Objectives: Simplified Acute Physiology Score (SAPS) II is a prognostic score for predicting the outcome of critically ill patients on admission in intensive care units (ICU). Our objective is to assess its utility in transcatheter aortic valve implantation and to compare it to Logistic EuroSCORE and EuroSCORE II.

Methods: We retrospectively analyzed prospective data from patients who underwent a transcatheter aortic valve implantation (TAVI) from July 2009 to March 2017. After the procedure patients were extubated in a hybrid operating room according to our fast track protocol and thereafter admitted to the intensive care unit where SAPS II was prospectively calculated. Kolmogorov-Smirnov test was used to test continuous variables for normal distribution. A Spearman's test was used to evaluate correlation with length of ICU- and hospital stay. Calibration and discrimination for 30-day mortality have been calculated through Hosmer–Lemeshow and receiver operating characteristic (ROC) analysis respectfully.

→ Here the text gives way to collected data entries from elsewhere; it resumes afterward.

-- ==== Sys2Proof/Laws/Exec.lean ====
section
/-! SUPPORT. exec of each constructor is its own meaning. -/

namespace Sys2Proof.Machine

open Sys2Proof
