/-! ## State.modTask -/

@[simp] theorem modTask_inputs (s : State) (c k : Nat) (f : Task → Task) : (s.modTask c k f).inputs = s.inputs := rfl
@[simp] theorem modTask_cur (s : State) (c k : Nat) (f : Task → Task) : (s.modTask c k f).cur = s.cur := rfl
@[simp] theorem modTask_cycle (s : State) (c k : Nat) (f : Task → Task) : (s.modTask c k f).cycle = s.cycle := rfl
@[simp] theorem modTask_timebase (s : State) (c k : Nat) (f : Task → Task) : (s.modTask c k f).timebase = s.timebase := rfl
@[simp] theorem modTask_free (s : State) (c k : Nat) (f : Task → Task) : (s.modTask c k f).free = s.free := rfl
@[simp] theorem modTask_uid (s : State) (c k : Nat) (f : Task → Task) : (s.modTask c k f).uid = s.uid := rfl
@[simp] theorem modTask_pkg (s : State) (c k : Nat) (f : Task → Task) : (s.modTask c k f).pkg = s.pkg := rfl
@[simp] theorem modTask_links (s : State) (c k : Nat) (f : Task → Task) : (s.modTask c k f).links = s.links := rfl
@[simp] theorem modTask_snap (s : State) (c k : Nat) (f : Task → Task) : (s.modTask c k f).snap = s.snap := rfl
@[simp] theorem modTask_fns (s : State) (c k : Nat) (f : Task → Task) : (s.modTask c k f).fns = s.fns := rfl
@[simp] theorem modTask_strmap (s : State) (c k : Nat) (f : Task → Task) : (s.modTask c k f).strmap = s.strmap := rfl
@[simp] theorem modTask_peerwin (s : State) (c k : Nat) (f : Task → Task) : (s.modTask c k f).peerwin = s.peerwin := rfl
@[simp] theorem modTask_peerErr (s : State) (c k : Nat) (f : Task → Task) : (s.modTask c k f).peerErr = s.peerErr := rfl
@[simp] theorem modTask_strm (s : State) (c k : Nat) (f : Task → Task) : (s.modTask c k f).strm = s.strm := rfl
@[simp] theorem modTask_decoded (s : State) (c k : Nat) (f : Task → Task) : (s.modTask c k f).decoded = s.decoded := rfl
@[simp] theorem modTask_sch (s : State) (c k : Nat) (f : Task → Task) : (s.modTask c k f).sch = s.sch := rfl
@[simp] theorem modTask_ctxtbl (s : State) (c k : Nat) (f : Task → Task) : (s.modTask c k f).ctxtbl = s.ctxtbl := rfl
@[simp] theorem modTask_physwin (s : State) (c k : Nat) (f : Task → Task) : (s.modTask c k f).physwin = s.physwin := rfl
@[simp] theorem modTask_fqbase (s : State) (c k : Nat) (f : Task → Task) : (s.modTask c k f).fqbase = s.fqbase := rfl
@[simp] theorem modTask_fqsize (s : State) (c k : Nat) (f : Task → Task) : (s.modTask c k f).fqsize = s.fqsize := rfl
@[simp] theorem modTask_fqhead (s : State) (c k : Nat) (f : Task → Task) : (s.modTask c k f).fqhead = s.fqhead := rfl
@[simp] theorem modTask_fqtail (s : State) (c k : Nat) (f : Task → Task) : (s.modTask c k f).fqtail = s.fqtail := rfl
@[simp] theorem modTask_fqwait (s : State) (c k : Nat) (f : Task → Task) : (s.modTask c k f).fqwait = s.fqwait := rfl
@[simp] theorem modTask_ctxmap (s : State) (c k : Nat) (f : Task → Task) : (s.modTask c k f).ctxmap = s.ctxmap := rfl
@[simp] theorem modTask_kcfg (s : State) (c k : Nat) (f : Task → Task) : (s.modTask c k f).kcfg = s.kcfg := rfl
@[simp] theorem modTask_kcfgNew (s : State) (c k : Nat) (f : Task → Task) : (s.modTask c k f).kcfgNew = s.kcfgNew := rfl
@[simp] theorem modTask_dsown (s : State) (c k : Nat) (f : Task → Task) : (s.modTask c k f).dsown = s.dsown := rfl
@[simp] theorem modTask_xrtab (s : State) (c k : Nat) (f : Task → Task) : (s.modTask c k f).xrtab = s.xrtab := rfl
@[simp] theorem modTask_svbase (s : State) (c k : Nat) (f : Task → Task) : (s.modTask c k f).svbase = s.svbase := rfl
@[simp] theorem modTask_svcnt (s : State) (c k : Nat) (f : Task → Task) : (s.modTask c k f).svcnt = s.svcnt := rfl
@[simp] theorem modTask_killDrop (s : State) (c k : Nat) (f : Task → Task) : (s.modTask c k f).killDrop = s.killDrop := rfl
@[simp] theorem modTask_kills (s : State) (c k : Nat) (f : Task → Task) : (s.modTask c k f).kills = s.kills := rfl
@[simp] theorem modTask_msix (s : State) (c k : Nat) (f : Task → Task) : (s.modTask c k f).msix = s.msix := rfl
@[simp] theorem modTask_replies (s : State) (c k : Nat) (f : Task → Task) : (s.modTask c k f).replies = s.replies := rfl
@[simp] theorem modTask_jobs (s : State) (c k : Nat) (f : Task → Task) : (s.modTask c k f).jobs = s.jobs := rfl
@[simp] theorem modTask_arms (s : State) (c k : Nat) (f : Task → Task) : (s.modTask c k f).arms = s.arms := rfl
@[simp] theorem modTask_events (s : State) (c k : Nat) (f : Task → Task) : (s.modTask c k f).events = s.events := rfl
@[simp] theorem modTask_replays (s : State) (c k : Nat) (f : Task → Task) : (s.modTask c k f).replays = s.replays := rfl
@[simp] theorem modTask_parts (s : State) (c k : Nat) (f : Task → Task) : (s.modTask c k f).parts = s.parts := rfl
@[simp] theorem modTask_stages (s : State) (c k : Nat) (f : Task → Task) : (s.modTask c k f).stages = s.stages := rfl
@[simp] theorem modTask_aborts (s : State) (c k : Nat) (f : Task → Task) : (s.modTask c k f).aborts = s.aborts := rfl
@[simp] theorem modTask_arrivals (s : State) (c k : Nat) (f : Task → Task) : (s.modTask c k f).arrivals = s.arrivals := rfl
@[simp] theorem modTask_phases (s : State) (c k : Nat) (f : Task → Task) : (s.modTask c k f).phases = s.phases := rfl
@[simp] theorem modTask_shells (s : State) (c k : Nat) (f : Task → Task) : (s.modTask c k f).shells = s.shells := rfl
@[simp] theorem modTask_regions (s : State) (c k : Nat) (f : Task → Task) : (s.modTask c k f).regions = s.regions := rfl
@[simp] theorem modTask_mem (s : State) (c k : Nat) (f : Task → Task) : (s.modTask c k f).mem = s.mem := rfl
@[simp] theorem modTask_poison (s : State) (c k : Nat) (f : Task → Task) : (s.modTask c k f).poison = s.poison := rfl
@[simp] theorem modTask_soft (s : State) (c k : Nat) (f : Task → Task) : (s.modTask c k f).soft = s.soft := rfl
@[simp] theorem modTask_l2 (s : State) (c k : Nat) (f : Task → Task) : (s.modTask c k f).l2 = s.l2 := rfl
@[simp] theorem modTask_hidden (s : State) (c k : Nat) (f : Task → Task) : (s.modTask c k f).hidden = s.hidden := rfl
@[simp] theorem modTask_views (s : State) (c k : Nat) (f : Task → Task) : (s.modTask c k f).views = s.views := rfl
@[simp] theorem modTask_paths (s : State) (c k : Nat) (f : Task → Task) : (s.modTask c k f).paths = s.paths := rfl
@[simp] theorem modTask_tlb (s : State) (c k : Nat) (f : Task → Task) : (s.modTask c k f).tlb = s.tlb := rfl
@[simp] theorem modTask_cmpState (s : State) (c k : Nat) (f : Task → Task) : (s.modTask c k f).cmpState = s.cmpState := rfl
@[simp] theorem modTask_cmpDone (s : State) (c k : Nat) (f : Task → Task) : (s.modTask c k f).cmpDone = s.cmpDone := rfl
@[simp] theorem modTask_blkMeta (s : State) (c k : Nat) (f : Task → Task) : (s.modTask c k f).blkMeta = s.blkMeta := rfl
@[simp] theorem modTask_books (s : State) (c k : Nat) (f : Task → Task) : (s.modTask c k f).books = s.books := rfl
@[simp] theorem modTask_bookSt (s : State) (c k : Nat) (f : Task → Task) : (s.modTask c k f).bookSt = s.bookSt := rfl
@[simp] theorem modTask_faults (s : State) (c k : Nat) (f : Task → Task) : (s.modTask c k f).faults = s.faults := rfl
@[simp] theorem modTask_logs (s : State) (c k : Nat) (f : Task → Task) : (s.modTask c k f).logs = s.logs := rfl
@[simp] theorem modTask_invals (s : State) (c k : Nat) (f : Task → Task) : (s.modTask c k f).invals = s.invals := rfl
@[simp] theorem modTask_te (s : State) (c k : Nat) (f : Task → Task) : (s.modTask c k f).te = s.te := rfl
@[simp] theorem modTask_teLast (s : State) (c k : Nat) (f : Task → Task) : (s.modTask c k f).teLast = s.teLast := rfl
@[simp] theorem modTask_tagLast (s : State) (c k : Nat) (f : Task → Task) : (s.modTask c k f).tagLast = s.tagLast := rfl
@[simp] theorem modTask_wrote (s : State) (c k : Nat) (f : Task → Task) : (s.modTask c k f).wrote = s.wrote := rfl
@[simp] theorem modTask_dirty (s : State) (c k : Nat) (f : Task → Task) : (s.modTask c k f).dirty = s.dirty := rfl
@[simp] theorem modTask_slotCid (s : State) (c k : Nat) (f : Task → Task) : (s.modTask c k f).slotCid = s.slotCid := rfl
@[simp] theorem modTask_dOwner (s : State) (c k : Nat) (f : Task → Task) : (s.modTask c k f).dOwner = s.dOwner := rfl

/-! ## State.modMy -/

@[simp] theorem modMy_inputs (s : State) (f : Task → Task) : (s.modMy f).inputs = s.inputs := rfl
@[simp] theorem modMy_cur (s : State) (f : Task → Task) : (s.modMy f).cur = s.cur := rfl
@[simp] theorem modMy_cycle (s : State) (f : Task → Task) : (s.modMy f).cycle = s.cycle := rfl
@[simp] theorem modMy_timebase (s : State) (f : Task → Task) : (s.modMy f).timebase = s.timebase := rfl
@[simp] theorem modMy_free (s : State) (f : Task → Task) : (s.modMy f).free = s.free := rfl
@[simp] theorem modMy_uid (s : State) (f : Task → Task) : (s.modMy f).uid = s.uid := rfl
@[simp] theorem modMy_pkg (s : State) (f : Task → Task) : (s.modMy f).pkg = s.pkg := rfl
@[simp] theorem modMy_links (s : State) (f : Task → Task) : (s.modMy f).links = s.links := rfl
@[simp] theorem modMy_snap (s : State) (f : Task → Task) : (s.modMy f).snap = s.snap := rfl
@[simp] theorem modMy_fns (s : State) (f : Task → Task) : (s.modMy f).fns = s.fns := rfl
@[simp] theorem modMy_strmap (s : State) (f : Task → Task) : (s.modMy f).strmap = s.strmap := rfl
@[simp] theorem modMy_peerwin (s : State) (f : Task → Task) : (s.modMy f).peerwin = s.peerwin := rfl
@[simp] theorem modMy_peerErr (s : State) (f : Task → Task) : (s.modMy f).peerErr = s.peerErr := rfl
@[simp] theorem modMy_strm (s : State) (f : Task → Task) : (s.modMy f).strm = s.strm := rfl
@[simp] theorem modMy_decoded (s : State) (f : Task → Task) : (s.modMy f).decoded = s.decoded := rfl
@[simp] theorem modMy_sch (s : State) (f : Task → Task) : (s.modMy f).sch = s.sch := rfl
@[simp] theorem modMy_ctxtbl (s : State) (f : Task → Task) : (s.modMy f).ctxtbl = s.ctxtbl := rfl
@[simp] theorem modMy_physwin (s : State) (f : Task → Task) : (s.modMy f).physwin = s.physwin := rfl
@[simp] theorem modMy_fqbase (s : State) (f : Task → Task) : (s.modMy f).fqbase = s.fqbase := rfl
@[simp] theorem modMy_fqsize (s : State) (f : Task → Task) : (s.modMy f).fqsize = s.fqsize := rfl
@[simp] theorem modMy_fqhead (s : State) (f : Task → Task) : (s.modMy f).fqhead = s.fqhead := rfl
@[simp] theorem modMy_fqtail (s : State) (f : Task → Task) : (s.modMy f).fqtail = s.fqtail := rfl
@[simp] theorem modMy_fqwait (s : State) (f : Task → Task) : (s.modMy f).fqwait = s.fqwait := rfl
@[simp] theorem modMy_ctxmap (s : State) (f : Task → Task) : (s.modMy f).ctxmap = s.ctxmap := rfl
@[simp] theorem modMy_kcfg (s : State) (f : Task → Task) : (s.modMy f).kcfg = s.kcfg := rfl
@[simp] theorem modMy_kcfgNew (s : State) (f : Task → Task) : (s.modMy f).kcfgNew = s.kcfgNew := rfl
@[simp] theorem modMy_dsown (s : State) (f : Task → Task) : (s.modMy f).dsown = s.dsown := rfl
@[simp] theorem modMy_xrtab (s : State) (f : Task → Task) : (s.modMy f).xrtab = s.xrtab := rfl
@[simp] theorem modMy_svbase (s : State) (f : Task → Task) : (s.modMy f).svbase = s.svbase := rfl
@[simp] theorem modMy_svcnt (s : State) (f : Task → Task) : (s.modMy f).svcnt = s.svcnt := rfl
@[simp] theorem modMy_killDrop (s : State) (f : Task → Task) : (s.modMy f).killDrop = s.killDrop := rfl
@[simp] theorem modMy_kills (s : State) (f : Task → Task) : (s.modMy f).kills = s.kills := rfl
@[simp] theorem modMy_msix (s : State) (f : Task → Task) : (s.modMy f).msix = s.msix := rfl
@[simp] theorem modMy_replies (s : State) (f : Task → Task) : (s.modMy f).replies = s.replies := rfl
@[simp] theorem modMy_jobs (s : State) (f : Task → Task) : (s.modMy f).jobs = s.jobs := rfl
@[simp] theorem modMy_arms (s : State) (f : Task → Task) : (s.modMy f).arms = s.arms := rfl
@[simp] theorem modMy_events (s : State) (f : Task → Task) : (s.modMy f).events = s.events := rfl
@[simp] theorem modMy_replays (s : State) (f : Task → Task) : (s.modMy f).replays = s.replays := rfl
@[simp] theorem modMy_parts (s : State) (f : Task → Task) : (s.modMy f).parts = s.parts := rfl
@[simp] theorem modMy_stages (s : State) (f : Task → Task) : (s.modMy f).stages = s.stages := rfl
@[simp] theorem modMy_aborts (s : State) (f : Task → Task) : (s.modMy f).aborts = s.aborts := rfl
@[simp] theorem modMy_arrivals (s : State) (f : Task → Task) : (s.modMy f).arrivals = s.arrivals := rfl
@[simp] theorem modMy_phases (s : State) (f : Task → Task) : (s.modMy f).phases = s.phases := rfl
@[simp] theorem modMy_shells (s : State) (f : Task → Task) : (s.modMy f).shells = s.shells := rfl
@[simp] theorem modMy_regions (s : State) (f : Task → Task) : (s.modMy f).regions = s.regions := rfl
@[simp] theorem modMy_mem (s : State) (f : Task → Task) : (s.modMy f).mem = s.mem := rfl
@[simp] theorem modMy_poison (s : State) (f : Task → Task) : (s.modMy f).poison = s.poison := rfl
@[simp] theorem modMy_soft (s : State) (f : Task → Task) : (s.modMy f).soft = s.soft := rfl
@[simp] theorem modMy_l2 (s : State) (f : Task → Task) : (s.modMy f).l2 = s.l2 := rfl
@[simp] theorem modMy_hidden (s : State) (f : Task → Task) : (s.modMy f).hidden = s.hidden := rfl
@[simp] theorem modMy_views (s : State) (f : Task → Task) : (s.modMy f).views = s.views := rfl
@[simp] theorem modMy_paths (s : State) (f : Task → Task) : (s.modMy f).paths = s.paths := rfl
@[simp] theorem modMy_tlb (s : State) (f : Task → Task) : (s.modMy f).tlb = s.tlb := rfl
@[simp] theorem modMy_cmpState (s : State) (f : Task → Task) : (s.modMy f).cmpState = s.cmpState := rfl
@[simp] theorem modMy_cmpDone (s : State) (f : Task → Task) : (s.modMy f).cmpDone = s.cmpDone := rfl
@[simp] theorem modMy_blkMeta (s : State) (f : Task → Task) : (s.modMy f).blkMeta = s.blkMeta := rfl
@[simp] theorem modMy_books (s : State) (f : Task → Task) : (s.modMy f).books = s.books := rfl
@[simp] theorem modMy_bookSt (s : State) (f : Task → Task) : (s.modMy f).bookSt = s.bookSt := rfl
@[simp] theorem modMy_faults (s : State) (f : Task → Task) : (s.modMy f).faults = s.faults := rfl
@[simp] theorem modMy_logs (s : State) (f : Task → Task) : (s.modMy f).logs = s.logs := rfl
@[simp] theorem modMy_invals (s : State) (f : Task → Task) : (s.modMy f).invals = s.invals := rfl
@[simp] theorem modMy_te (s : State) (f : Task → Task) : (s.modMy f).te = s.te := rfl
@[simp] theorem modMy_teLast (s : State) (f : Task → Task) : (s.modMy f).teLast = s.teLast := rfl
@[simp] theorem modMy_tagLast (s : State) (f : Task → Task) : (s.modMy f).tagLast = s.tagLast := rfl
@[simp] theorem modMy_wrote (s : State) (f : Task → Task) : (s.modMy f).wrote = s.wrote := rfl
@[simp] theorem modMy_dirty (s : State) (f : Task → Task) : (s.modMy f).dirty = s.dirty := rfl
@[simp] theorem modMy_slotCid (s : State) (f : Task → Task) : (s.modMy f).slotCid = s.slotCid := rfl
@[simp] theorem modMy_dOwner (s : State) (f : Task → Task) : (s.modMy f).dOwner = s.dOwner := rfl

Results: A total of 782 TAVI procedures were performed in 782 patients. The procedure was performed via transapical (TA) access in 282 patients (36%) and via transfemoral (TF) access in 500 patients (64%). Patients in TA group had a longer ICU- (4.0 ± 5.9 vs. 2.1 ± 3.6 days, p < 0.001) and hospital stay (14.3 ± 9.8 vs. 11.0 ± 8.6 days, p < 0.001) and higher mortality (8 vs. 4%, p = 0.02) than those in TF group. Logistic EuroSCORE and EuroSCORE II were higher in TA compared to TF group (28.5 ± 17.4 vs. 22.0 ± 14.7, p < 0.001 and 11.1 ± 9.3 vs. 8.1 ± 7.2, p < 0.001), but SAPS II was not significantly different between the groups (28.9 ± 10.9 vs. 29.6 ± 14.6, p = 0.56). SAPS II correlates with the length of ICU (p < 0.001) and hospital stay (p < 0.001) in both groups; there is, however, no correlation between Logistic EuroSCORE and EuroSCORE II with the length of ICU and hospital stay. Hosmer–Lemeshow test for 30-day mortality was not significant in both groups for all the scores. According to receiver operating characteristic, SAPS II offers a superior discrimination for 30-day mortality than logistic EuroSCORE or EuroSCORE II in TF (area under the curve = 0.72 vs. 0.65 vs. 0.64, respectively) and TA group (area under the curve = 0.60 vs. 0.56 vs. 0.57, respectively).

Conclusions: SAPS II correlates with the length of ICU and hospital stay and offers a fair discrimination for 30-day mortality in both TA and TF TAVI patients. It is superior to logistic EuroSCORE and EuroSCORE II in discrimination for 30-day mortality.